Yes I agree. It's hard work. You'd think a trillion dollar personal computing company like Apple would put in that work.
As for hiding things from users, what we need are good metaphors (ideally layered atop one another). You want users to be able to peel back one layer if they can't do everything they need. Things like spreadsheets and hypercard started getting there, but personal computing went the entirely opposite direction.
>Yes I agree. It's hard work. You'd think a trillion dollar personal computing company like Apple would put in that work.
As a whole I think software dev culture has tilted a little too far in the direction of developer convenience. It’s our job to make the lives of our users easier, but it’s also very easy to fall into the trap of settling for “good enough”, which leads to the production of software that in reality is just barely hanging on the edge of “good enough”. To hit the moon you need to shoot for the stars so to speak, and as of late we’ve barely even been shooting for the mountaintops.
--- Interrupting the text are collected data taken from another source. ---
/-- JOB_DISPATCH with a brown-out hold or a relock changes nothing, and where no job is queued, aborted or held it
changes no register, job or memory. The only queued job of a Cord, a latency-critical NET job that the scan does
not pass over and for which R405 finds Hearths without its model's image, takes them and begins to load.
WEIGHT_SHARE_LOADED of a Hearth of it puts the first bytes of the model's resident image in the share, tags it and
counts a reload; after the last one the job runs. TEARDOWN_ZERO_DONE zeroes everything of a Hearth above its weight
share and its accumulators. (R217, R404, R405, R417, R467, R486) -/
def Obligations.JobsStartAndLoad : Prop :=
  ∀ s : State,
    (∀ n, cordOk n = true →
      (s.pwr.holdSince.isSome = true ∨ s.clk.relocking = true → exec (.jobDispatch n) s = .next s) ∧
      ((∀ j ∈ s.jobs, j.aborting = false ∧ (j.cord = n → j.queued = false)) → (s.cordRt n).heldSince = none →
        Completes (exec (.jobDispatch n) s) fun t =>
          { t with cords := s.cords } = s ∧ ∀ m, t.cordRt m = s.cordRt m) ∧
      (∀ c j hs, s.cordCfg n = some c → s.jobs = [j] → j.cord = n → j.inLc = true → j.phase = 0 → j.kind = 1 →
        j.chained = false → s.pwr.holdSince = none → s.clk.relocking = false → s.skips c j = false →
        s.sessCache.contains j.session = true → s.pickHearths c j = some hs → hs ≠ [] →
        (∀ h ∈ hs, (s.hearth h).tag ≠ some (n, s.jobModelId c j)) →
        Completes (exec (.jobDispatch n) s) fun t =>
          (∃ q, t.jobs = [q] ∧ q.sub = j.sub ∧ q.phase = 1 ∧ q.hearths = hs ∧ q.loaded = [] ∧
            q.firstStart = some s.time ∧ q.cuts = j.stretchCuts hs.length) ∧
          (∀ h ∈ hs, (t.hearth h).job = some j.sub ∧ (t.hearth h).store = (s.hearth h).store) ∧
          (∀ h, h ∉ hs → t.hearth h = s.hearth h) ∧ t.dram = s.dram)) ∧
    (∀ j h c m, hearthOk h = true → s.job? j.sub = some j → j.phase = 1 → h ∈ j.hearths → h ∉ j.loaded → s.cordCfg j.cord = some c →
      s.jobModel c j = some m → s.dramUe = [] →
      (j.loaded.length + 1 ≠ j.hearths.length → Completes (exec (.weightShareLoaded j.sub h) s) fun t =>
        (t.hearth h).tag = some (c.cord, m.modelId) ∧ (t.hearth h).job = (s.hearth h).job ∧
        (∀ i, i < min m.need c.weightShare →
          (t.hearth h).store.look zeroByte i = (s.residentImage c m (min m.need c.weightShare)).getD i 0) ∧
        (∀ i, min m.need c.weightShare ≤ i →
          (t.hearth h).store.look zeroByte i = (s.hearth h).store.look zeroByte i) ∧
        t.reg (cordAddr j.cord 0xC018) = counted (s.reg (cordAddr j.cord 0xC018)) ∧
        (t.job? j.sub).map Job.loaded = some (h :: j.loaded) ∧ (t.job? j.sub).map Job.phase = some 1 ∧
        (∀ g, g ≠ h → t.hearth g = s.hearth g) ∧ t.dram = s.dram) ∧
      (j.loaded.length + 1 = j.hearths.length → j.kind = 1 → Completes (exec (.weightShareLoaded j.sub h) s) fun t =>
        (t.job? j.sub).map Job.phase = some 2 ∧ (t.hearth h).tag = some (c.cord, m.modelId))) ∧
    (∀ h, hearthOk h = true →
      ((s.hearth h).zeroing = false → exec (.teardownZeroDone h) s = .next s) ∧
      (∀ n c, (s.hearth h).zeroing = true → s.cordOfHearth h = some n → s.cordCfg n = some c →
        Completes (exec (.teardownZeroDone h) s) fun t =>
          (t.hearth h).zeroing = false ∧
          (∀ a, a < c.weightShare → (t.hearth h).store.look zeroByte a = (s.hearth h).store.look zeroByte a) ∧
          (∀ a, c.weightShare ≤ a → a < 4194304 → (t.hearth h).store.look zeroByte a = 0) ∧
          (∀ k, k < 4 → (t.kiln h k).acc = []) ∧ (∀ g, g ≠ h → t.hearth g = s.hearth g) ∧ t.jobs = s.jobs))

/-- SLICE_END of a running best-effort job lets it go on when nothing is queued or its slice is not over, and otherwise
stops it for a pre-emption when the head of the queue lacks Hearths. BUDGET_EXPIRY makes a running latency-critical
job whose budget is used up best-effort. JOB_SAVE of a stopped job at its point takes free save records; SAVE_END
of a one-Hearth job frees the Hearth and keeps its context, and RESTORE gives it back and the job runs on. SWAP,
where every resident job has been blocked for 50 µs and a saved runnable one lacks Hearths, stops the job; with no
resident job it changes nothing. JOB_RETIRE of a job at its retirement point ends it and frees its Hearths, and of
any other changes nothing. (R203, R210, R407, R409, R411, R412, R414, R415, R416) -/
def Obligations.JobsGiveWayAndEnd : Prop :=
  ∀ (s : State) (j : Job), s.job? j.sub = some j →
    let after := fun (i : Instr) (p : Job → Prop) => Completes (exec i s) fun t => ∃ q, t.job? j.sub = some q ∧ p q
    ((∀ q ∈ s.jobs, q.cord = j.cord → q.queued = false) ∨ j.sliceOver s.time = false →
      exec (.sliceEnd j.sub) s = .next s) ∧
    (∀ c q, s.jobs = [j, q] → j.inLc = false → j.phase = 2 → j.kind = 1 → j.hearths ≠ [] → j.sliceStart + j.sliceLeft ≤ s.time →
      q.sub ≠ j.sub → q.cord = j.cord → q.inLc = false → q.phase = 0 → q.mustHave = [] → 1 ≤ q.count →
      s.cordCfg j.cord = some c → s.skips c q = false → s.freeFor c q = [] →
      (∀ h ∈ s.members j.cord, (s.hearth h).zeroing = false) → s.noStarts = false →
      after (.sliceEnd j.sub) fun x => x.phase = 3 ∧ x.stopWhy = 3 ∧ x.preempts = j.preempts + 1) ∧
    (j.inLc = true → j.resident = true → j.budgetNs ≤ j.budgetUsed s.time →
      after (.budgetExpiry j.sub) fun x =>
        (let left := s.sliceNs
         x = { j with demoted := true, sliceStart := s.time, sliceLeft := left })) ∧
    (∀ c, s.cordCfg j.cord = some c →
      (∀ over' bound, j.phase = 3 → j.aborting = false → s.atPoint j = true → j.hearths.length ≤ (s.freeRecords c).length →
        after (.jobSave j.sub over' bound) fun x =>
          x.phase = 4 ∧ x.records = (s.freeRecords c).take j.hearths.length ∧ x.hearths = j.hearths) ∧
      (∀ h r, j.phase = 4 → j.hearths = [h] → j.records = [r] → j.stopWhy ≠ 2 → (s.hearth h).storeUe = [] →
        Completes (exec (.saveEnd j.sub) s) fun t =>
          (t.hearth h).job = none ∧ t.saved.look (fun _ => {}) (c.cord * 65536 + r) = s.hearth h ∧
          (t.hearth h).store = (s.hearth h).store ∧ (∀ g, g ≠ h → t.hearth g = s.hearth g) ∧
          (t.job? j.sub).map Job.phase = some 5) ∧
      (∀ h r, j.phase = 6 → j.hearths = [h] → j.records = [r] → s.dramUe = [] →
        let old := s.saved.look (fun _ => {}) (c.cord * 65536 + r)
        old.win.waiting = [] → Completes (exec (.restore j.sub) s) fun t =>
          (t.hearth h).job = some j.sub ∧ (t.hearth h).queues = old.queues ∧ (t.hearth h).hist = old.hist ∧
          (∀ g, g ≠ h → t.hearth g = s.hearth g) ∧
          (t.job? j.sub).map Job.phase = some 2 ∧ (t.job? j.sub).map Job.records = some []) ∧
      (∀ q, cordOk j.cord = true → s.jobs = [j, q] → q.sub ≠ j.sub → q.cord = j.cord → j.inLc = false →
        s.jobBlocked j = true → (∃ t0, j.blockedSince = some t0 ∧ t0 + 50000 ≤ s.time) →
        s.savedRunnable q = true → s.pickHearths c q = none → s.noStarts = false →
        s.shortfall c j = 0 → after (.swap j.cord) fun x => x.phase = 3 ∧ x.stopWhy = 2 ∧ x.hearths = j.hearths) ∧
      (cordOk j.cord = true → (∀ x ∈ s.jobs, x.cord = j.cord → x.resident = false) →
        exec (.swap j.cord) s = .next s) ∧
      (s.atRetirement j = true → s.appendsMatch j = true → j.doneEn = false →
        Completes (exec (.jobRetire j.sub) s) fun t =>
          t.job? j.sub = none ∧ (∀ h ∈ j.hearths, (t.hearth h).job = none) ∧ t.ended.contains (j.sub, j.cord) = true)) ∧
    (s.atRetirement j = false → exec (.jobRetire j.sub) s = .next s)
And in many ways, docker style containers are an ugly way around not having a clean and modernized format for applications, which in the spirit of MacOS' extensions should really be a single self contained file, with a declaration of its dependencies and privileges required. Instead of that we have to package a whole OS image when building a container to go around the millions of ugly inter-dependencies between the components of the OS and the app.
Recently I've come to believe that you don't need "applications" at all, but rather components that can be put together every which way. OpenDoc was sort of like that and something like a smalltalk system is also sort of like that.
Either way, these *nix style operating systems are not great for personal computer users. They can either interact with their machines as pure consumers (app level) or learn a full blown programming language and the ins and outs of the OS. There's nothing in between. It's like having zoology and quantum physics, but without biology, chemistry, etc in the middle.
Yeah. But there is a case for keeping it simple even for professional / server stuff. I mean the success of python is the best illustration. It's a dog by any metric but it allows to keep things simple, which has a lot of value in itself. Developer and IT people have enough complexity dealing with their domain not having to add the complexity of their tools to that.
As for hiding things from users, what we need are good metaphors (ideally layered atop one another). You want users to be able to peel back one layer if they can't do everything they need. Things like spreadsheets and hypercard started getting there, but personal computing went the entirely opposite direction.